The byte order of this data is little endian, so when read by a human, it becomes 0x000B,
which is 11.
This means that the 0th IFD contains 11 tags.
One tag is a block of 12 bytes, so the tag data is 12*11=132 bytes
Let's extract the tags one by one
0F 01 02 00 05 00 00 00 92 00 00 00 10 01 02 00 07 00 00 00 98 00 00 00 12 01 03 00 01 00 00 00 01 00 00 00 1A 01 05 00 01 00 00 00 A0 00 00 00 1B 01 05 00 01 00 00 00 A8 00 00 00 28 01 03 00 01 00 00 00 02 00 00 00 31 01 02 00 14 00 00 00 B0 00 00 00 32 01 02 00 14 00 00 00 C4 00 00 00 13 02 03 00 01 00 00 00 01 00 00 00 69 87 04 00 01 00 00 00 D8 00 00 00 25 88 04 00 01 00 00 00 2C 52 00 00
I'll break down the tags into elements and create a table.
also look up what the tag numbers represent the specifications and add them.
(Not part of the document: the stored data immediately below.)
-- ==== Sys2Proof/Laws/State.lean ====
section
/-! SUPPORT. One lemma per field of State per named update, each true by rfl but where a field's own update is deep, so that no proof unfolds an update. -/

namespace Sys2Proof.Machine

variable (s : State)

/-! ## complete -/

@[simp] theorem complete_seq : (complete s).seq = .idle := rfl

@[simp] theorem complete_ctrl : (complete s).ctrl = s.ctrl := rfl

@[simp] theorem complete_status : (complete s).status = s.status.completed := rfl

@[simp] theorem complete_irq : (complete s).irq = { s.irq with doneIrq := true } := rfl

@[simp] theorem complete_err : (complete s).err = s.err := rfl

@[simp] theorem complete_magic : (complete s).magic = s.magic := rfl

@[simp] theorem complete_result : (complete s).result = s.result := rfl

@[simp] theorem complete_nodeCount : (complete s).nodeCount = s.nodeCount := rfl

@[simp] theorem complete_root : (complete s).root = s.root := rfl

@[simp] theorem complete_leafCount : (complete s).leafCount = s.leafCount := rfl

@[simp] theorem complete_hdrBits : (complete s).hdrBits = s.hdrBits := rfl

@[simp] theorem complete_freq : (complete s).freq = s.freq := rfl

@[simp] theorem complete_arena : (complete s).arena = s.arena := rfl

@[simp] theorem complete_code : (complete s).code = s.code := rfl

@[simp] theorem complete_source : (complete s).source = s.source := rfl

@[simp] theorem complete_sink : (complete s).sink = s.sink := rfl

@[simp] theorem complete_host : (complete s).host = s.host := rfl

@[simp] theorem complete_reply : (complete s).reply = s.reply := rfl

@[simp] theorem complete_taken : (complete s).taken = s.taken := rfl

@[simp] theorem complete_sinkFrom : (complete s).sinkFrom = s.sinkFrom := rfl

@[simp] theorem complete_resets : (complete s).resets = s.resets := rfl

@[simp] theorem complete_draws : (complete s).draws = s.draws := rfl

/-! ## raiseError -/

@[simp] theorem raiseError_seq (e : Raise) : (raiseError e s).seq = .idle := rfl

@[simp] theorem raiseError_ctrl (e : Raise) : (raiseError e s).ctrl = s.ctrl := rfl

@[simp] theorem raiseError_status (e : Raise) : (raiseError e s).status = s.status.failed := rfl

@[simp] theorem raiseError_irq (e : Raise) : (raiseError e s).irq = { s.irq with errIrq := true } := rfl

@[simp] theorem raiseError_err (e : Raise) : (raiseError e s).err = e.record := rfl

@[simp] theorem raiseError_magic (e : Raise) : (raiseError e s).magic = s.magic := rfl

@[simp] theorem raiseError_result (e : Raise) : (raiseError e s).result = s.result := rfl

@[simp] theorem raiseError_nodeCount (e : Raise) : (raiseError e s).nodeCount = s.nodeCount := rfl

@[simp] theorem raiseError_root (e : Raise) : (raiseError e s).root = s.root := rfl

@[simp] theorem raiseError_leafCount (e : Raise) : (raiseError e s).leafCount = s.leafCount := rfl

@[simp] theorem raiseError_hdrBits (e : Raise) : (raiseError e s).hdrBits = s.hdrBits := rfl

@[simp] theorem raiseError_freq (e : Raise) : (raiseError e s).freq = s.freq := rfl

@[simp] theorem raiseError_arena (e : Raise) : (raiseError e s).arena = s.arena := rfl

@[simp] theorem raiseError_code (e : Raise) : (raiseError e s).code = s.code := rfl

@[simp] theorem raiseError_source (e : Raise) : (raiseError e s).source = s.source := rfl

@[simp] theorem raiseError_sink (e : Raise) : (raiseError e s).sink = s.sink := rfl

@[simp] theorem raiseError_host (e : Raise) : (raiseError e s).host = s.host := rfl

@[simp] theorem raiseError_reply (e : Raise) : (raiseError e s).reply = s.reply := rfl

@[simp] theorem raiseError_taken (e : Raise) : (raiseError e s).taken = s.taken := rfl

@[simp] theorem raiseError_sinkFrom (e : Raise) : (raiseError e s).sinkFrom = s.sinkFrom := rfl

@[simp] theorem raiseError_resets (e : Raise) : (raiseError e s).resets = s.resets := rfl

@[simp] theorem raiseError_draws (e : Raise) : (raiseError e s).draws = s.draws := rfl

/-! ## leaveError -/

@[simp] theorem leaveError_seq : (leaveError s).seq = s.seq := rfl

@[simp] theorem leaveError_ctrl : (leaveError s).ctrl = s.ctrl := rfl

@[simp] theorem leaveError_status : (leaveError s).status = { s.status with err := false } := rfl

@[simp] theorem leaveError_irq : (leaveError s).irq = s.irq := rfl

@[simp] theorem leaveError_err : (leaveError s).err = ErrRecord.clear := rfl

@[simp] theorem leaveError_magic : (leaveError s).magic = s.magic := rfl

@[simp] theorem leaveError_result : (leaveError s).result = s.result := rfl

@[simp] theorem leaveError_nodeCount : (leaveError s).nodeCount = s.nodeCount := rfl

@[simp] theorem leaveError_root : (leaveError s).root = s.root := rfl

@[simp] theorem leaveError_leafCount : (leaveError s).leafCount = s.leafCount := rfl

@[simp] theorem leaveError_hdrBits : (leaveError s).hdrBits = s.hdrBits := rfl

@[simp] theorem leaveError_freq : (leaveError s).freq = s.freq := rfl

@[simp] theorem leaveError_arena : (leaveError s).arena = s.arena := rfl

@[simp] theorem leaveError_code : (leaveError s).code = s.code := rfl

@[simp] theorem leaveError_source : (leaveError s).source = s.source := rfl

@[simp] theorem leaveError_sink : (leaveError s).sink = s.sink := rfl

@[simp] theorem leaveError_host : (leaveError s).host = s.host := rfl

@[simp] theorem leaveError_reply : (leaveError s).reply = s.reply := rfl

@[simp] theorem leaveError_taken : (leaveError s).taken = s.taken := rfl

@[simp] theorem leaveError_sinkFrom : (leaveError s).sinkFrom = s.sinkFrom := rfl

@[simp] theorem leaveError_resets : (leaveError s).resets = s.resets := rfl

@[simp] theorem leaveError_draws : (leaveError s).draws = s.draws := rfl

/-! ## clearDatapath -/

@[simp] theorem clearDatapath_seq : (clearDatapath s).seq = s.seq := rfl

@[simp] theorem clearDatapath_ctrl : (clearDatapath s).ctrl = s.ctrl := rfl

@[simp] theorem clearDatapath_status : (clearDatapath s).status = s.status.cleared := rfl

@[simp] theorem clearDatapath_irq : (clearDatapath s).irq = s.irq := rfl

@[simp] theorem clearDatapath_err : (clearDatapath s).err = s.err := rfl

@[simp] theorem clearDatapath_magic : (clearDatapath s).magic = s.magic := rfl

@[simp] theorem clearDatapath_result : (clearDatapath s).result = ⟨false, 0#9⟩ := rfl

@[simp] theorem clearDatapath_nodeCount : (clearDatapath s).nodeCount = 0#10 := rfl

@[simp] theorem clearDatapath_root : (clearDatapath s).root = 0#10 := rfl

@[simp] theorem clearDatapath_leafCount : (clearDatapath s).leafCount = 0#9 := rfl

@[simp] theorem clearDatapath_hdrBits : (clearDatapath s).hdrBits = 0#32 := rfl

@[simp] theorem clearDatapath_freq : (clearDatapath s).freq = [] := rfl

@[simp] theorem clearDatapath_arena : (clearDatapath s).arena = s.arena := rfl

@[simp] theorem clearDatapath_code : (clearDatapath s).code = [] := rfl

@[simp] theorem clearDatapath_source : (clearDatapath s).source = s.source.rewind := rfl

@[simp] theorem clearDatapath_sink : (clearDatapath s).sink = s.sink.reopen := rfl

@[simp] theorem clearDatapath_host : (clearDatapath s).host = s.host := rfl

@[simp] theorem clearDatapath_reply : (clearDatapath s).reply = s.reply := rfl

@[simp] theorem clearDatapath_taken : (clearDatapath s).taken = s.taken := rfl

@[simp] theorem clearDatapath_sinkFrom : (clearDatapath s).sinkFrom = s.sinkFrom := rfl

@[simp] theorem clearDatapath_resets : (clearDatapath s).resets = s.resets := rfl

@[simp] theorem clearDatapath_draws : (clearDatapath s).draws = s.draws := rfl

/-! ## commitParse -/

@[simp] theorem commitParse_seq (p : ParseState) : (commitParse s p).seq = s.seq := rfl

@[simp] theorem commitParse_ctrl (p : ParseState) : (commitParse s p).ctrl = s.ctrl := rfl

@[simp] theorem commitParse_status (p : ParseState) : (commitParse s p).status = s.status.treeReadStart := rfl

@[simp] theorem commitParse_irq (p : ParseState) : (commitParse s p).irq = s.irq := rfl

@[simp] theorem commitParse_err (p : ParseState) : (commitParse s p).err = s.err := rfl

@[simp] theorem commitParse_magic (p : ParseState) : (commitParse s p).magic = s.magic := rfl

@[simp] theorem commitParse_result (p : ParseState) : (commitParse s p).result = s.result := rfl

@[simp] theorem commitParse_nodeCount (p : ParseState) : (commitParse s p).nodeCount = BitVec.ofNat 10 p.count := rfl

@[simp] theorem commitParse_root (p : ParseState) : (commitParse s p).root = 0#10 := rfl

@[simp] theorem commitParse_leafCount (p : ParseState) : (commitParse s p).leafCount = BitVec.ofNat 9 p.leaves := rfl

@[simp] theorem commitParse_hdrBits (p : ParseState) : (commitParse s p).hdrBits = BitVec.ofNat 32 (p.source.rp - s.source.rp) := rfl

@[simp] theorem commitParse_freq (p : ParseState) : (commitParse s p).freq = s.freq := rfl

@[simp] theorem commitParse_arena (p : ParseState) : (commitParse s p).arena = arenaWrite p.nodes s.arena := rfl

@[simp] theorem commitParse_code (p : ParseState) : (commitParse s p).code = s.code := rfl

@[simp] theorem commitParse_source (p : ParseState) : (commitParse s p).source = p.source := rfl

@[simp] theorem commitParse_sink (p : ParseState) : (commitParse s p).sink = s.sink := rfl

@[simp] theorem commitParse_host (p : ParseState) : (commitParse s p).host = s.host := rfl

@[simp] theorem commitParse_reply (p : ParseState) : (commitParse s p).reply = s.reply := rfl

@[simp] theorem commitParse_taken (p : ParseState) : (commitParse s p).taken = s.taken := rfl

@[simp] theorem commitParse_sinkFrom (p : ParseState) : (commitParse s p).sinkFrom = s.sinkFrom := rfl

@[simp] theorem commitParse_resets (p : ParseState) : (commitParse s p).resets = s.resets := rfl

@[simp] theorem commitParse_draws (p : ParseState) : (commitParse s p).draws = s.draws := rfl

/-! ## sawEof -/

@[simp] theorem sawEof_seq : (s.sawEof).seq = s.seq := rfl

@[simp] theorem sawEof_ctrl : (s.sawEof).ctrl = s.ctrl := rfl

@[simp] theorem sawEof_status : (s.sawEof).status = { s.status with eofSeen := true } := rfl

@[simp] theorem sawEof_irq : (s.sawEof).irq = s.irq := rfl

@[simp] theorem sawEof_err : (s.sawEof).err = s.err := rfl

@[simp] theorem sawEof_magic : (s.sawEof).magic = s.magic := rfl

@[simp] theorem sawEof_result : (s.sawEof).result = s.result := rfl

@[simp] theorem sawEof_nodeCount : (s.sawEof).nodeCount = s.nodeCount := rfl

@[simp] theorem sawEof_root : (s.sawEof).root = s.root := rfl

@[simp] theorem sawEof_leafCount : (s.sawEof).leafCount = s.leafCount := rfl

@[simp] theorem sawEof_hdrBits : (s.sawEof).hdrBits = s.hdrBits := rfl

@[simp] theorem sawEof_freq : (s.sawEof).freq = s.freq := rfl

@[simp] theorem sawEof_arena : (s.sawEof).arena = s.arena := rfl

@[simp] theorem sawEof_code : (s.sawEof).code = s.code := rfl

@[simp] theorem sawEof_source : (s.sawEof).source = s.source := rfl

@[simp] theorem sawEof_sink : (s.sawEof).sink = s.sink := rfl

@[simp] theorem sawEof_host : (s.sawEof).host = s.host := rfl

@[simp] theorem sawEof_reply : (s.sawEof).reply = s.reply := rfl

@[simp] theorem sawEof_taken : (s.sawEof).taken = s.taken := rfl

@[simp] theorem sawEof_sinkFrom : (s.sawEof).sinkFrom = s.sinkFrom := rfl

@[simp] theorem sawEof_resets : (s.sawEof).resets = s.resets := rfl

@[simp] theorem sawEof_draws : (s.sawEof).draws = s.draws := rfl

/-! ## emitByte -/

@[simp] theorem emitByte_seq (sym : Sym) : (s.emitByte sym).seq = s.seq := by simp only [State.emitByte]

@[simp] theorem emitByte_ctrl (sym : Sym) : (s.emitByte sym).ctrl = s.ctrl := by simp only [State.emitByte]

@[simp] theorem emitByte_status (sym : Sym) : (s.emitByte sym).status = s.status := by simp only [State.emitByte]

@[simp] theorem emitByte_irq (sym : Sym) : (s.emitByte sym).irq = s.irq := by simp only [State.emitByte]

@[simp] theorem emitByte_err (sym : Sym) : (s.emitByte sym).err = s.err := by simp only [State.emitByte]

@[simp] theorem emitByte_magic (sym : Sym) : (s.emitByte sym).magic = s.magic := by simp only [State.emitByte]

@[simp] theorem emitByte_result (sym : Sym) : (s.emitByte sym).result = s.result := by simp only [State.emitByte]

@[simp] theorem emitByte_nodeCount (sym : Sym) : (s.emitByte sym).nodeCount = s.nodeCount := by simp only [State.emitByte]

@[simp] theorem emitByte_root (sym : Sym) : (s.emitByte sym).root = s.root := by simp only [State.emitByte]

@[simp] theorem emitByte_leafCount (sym : Sym) : (s.emitByte sym).leafCount = s.leafCount := by simp only [State.emitByte]

@[simp] theorem emitByte_hdrBits (sym : Sym) : (s.emitByte sym).hdrBits = s.hdrBits := by simp only [State.emitByte]

@[simp] theorem emitByte_freq (sym : Sym) : (s.emitByte sym).freq = s.freq := by simp only [State.emitByte]

@[simp] theorem emitByte_arena (sym : Sym) : (s.emitByte sym).arena = s.arena := by simp only [State.emitByte]

@[simp] theorem emitByte_code (sym : Sym) : (s.emitByte sym).code = s.code := by simp only [State.emitByte]

@[simp] theorem emitByte_source (sym : Sym) : (s.emitByte sym).source = s.source := by simp only [State.emitByte]

@[simp] theorem emitByte_sink (sym : Sym) : (s.emitByte sym).sink = s.sink.writeBits 8 sym.toNat := by simp only [State.emitByte]

@[simp] theorem emitByte_host (sym : Sym) : (s.emitByte sym).host = s.host := by simp only [State.emitByte]

@[simp] theorem emitByte_reply (sym : Sym) : (s.emitByte sym).reply = s.reply := by simp only [State.emitByte]

@[simp] theorem emitByte_taken (sym : Sym) : (s.emitByte sym).taken = s.taken := by simp only [State.emitByte]

@[simp] theorem emitByte_sinkFrom (sym : Sym) : (s.emitByte sym).sinkFrom = s.sinkFrom := by simp only [State.emitByte]

@[simp] theorem emitByte_resets (sym : Sym) : (s.emitByte sym).resets = s.resets := by simp only [State.emitByte]

@[simp] theorem emitByte_draws (sym : Sym) : (s.emitByte sym).draws = s.draws := by simp only [State.emitByte]

/-! ## acceptCommand -/

@[simp] theorem acceptCommand_seq (v : Word) : (acceptCommand v s).seq = .exec v := rfl

@[simp] theorem acceptCommand_ctrl (v : Word) : (acceptCommand v s).ctrl = s.ctrl := rfl

@[simp] theorem acceptCommand_status (v : Word) : (acceptCommand v s).status = s.status.accepted v := rfl

@[simp] theorem acceptCommand_irq (v : Word) : (acceptCommand v s).irq = s.irq := rfl

@[simp] theorem acceptCommand_err (v : Word) : (acceptCommand v s).err = s.err := rfl

@[simp] theorem acceptCommand_magic (v : Word) : (acceptCommand v s).magic = s.magic := rfl

@[simp] theorem acceptCommand_result (v : Word) : (acceptCommand v s).result = s.result := rfl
| Tag number/tag name | type | count | An offset to the value |
| 0F 01 Manufacturer |
02 00 ASCII |
05 00 00 00 Count 5 |
92 00 00 00 |
| 10 01 Model |
02 00 ASCII |
07 00 00 00 Count 7 |
98 00 00 00 |
| 12 01 Image Orientation |
03 00 SHORT |
01 00 00 00 Count 1 |
01 00 00 00 |
| 1A 01 Image width resolution |
05 00 RATIONAL |
01 00 00 00 Count 1 |
A0 00 00 00 |
| 1B 01 Image height resolution |
05 00 RATIONAL |
01 00 00 00 Count 1 |
A8 00 00 00 |
| 28 01 Image width and height resolution units |
03 00 SHORT |
01 00 00 00 Count 1 |
02 00 00 00 |
| 31 01 software |
02 00 ASCII |
14 00 00 00 Count 20 |
B0 00 00 00 |
| 32 01 File modification time |
02 00 ASCII |
14 00 00 00 Count 20 |
C4 00 00 00 |
| 13 02 YCC pixel configuration (position of Y and C) |
03 00 SHORT |
01 00 00 00 Count 1 |
01 00 00 00 |
| 69 87 A pointer to the Exif IFD |
04 00 LONG |
01 00 00 00 Count 1 |
D8 00 00 00 |
| 25 88 A pointer to the GPS IFD |
04 00 LONG |
01 00 00 00 Count 1 |
2C 52 00 00 |
There is a pattern for how the actual value is retrieved; if the type is BYTE, SHORT, LONG, or SLONG, and the count is 1, a value is stored in the offset part.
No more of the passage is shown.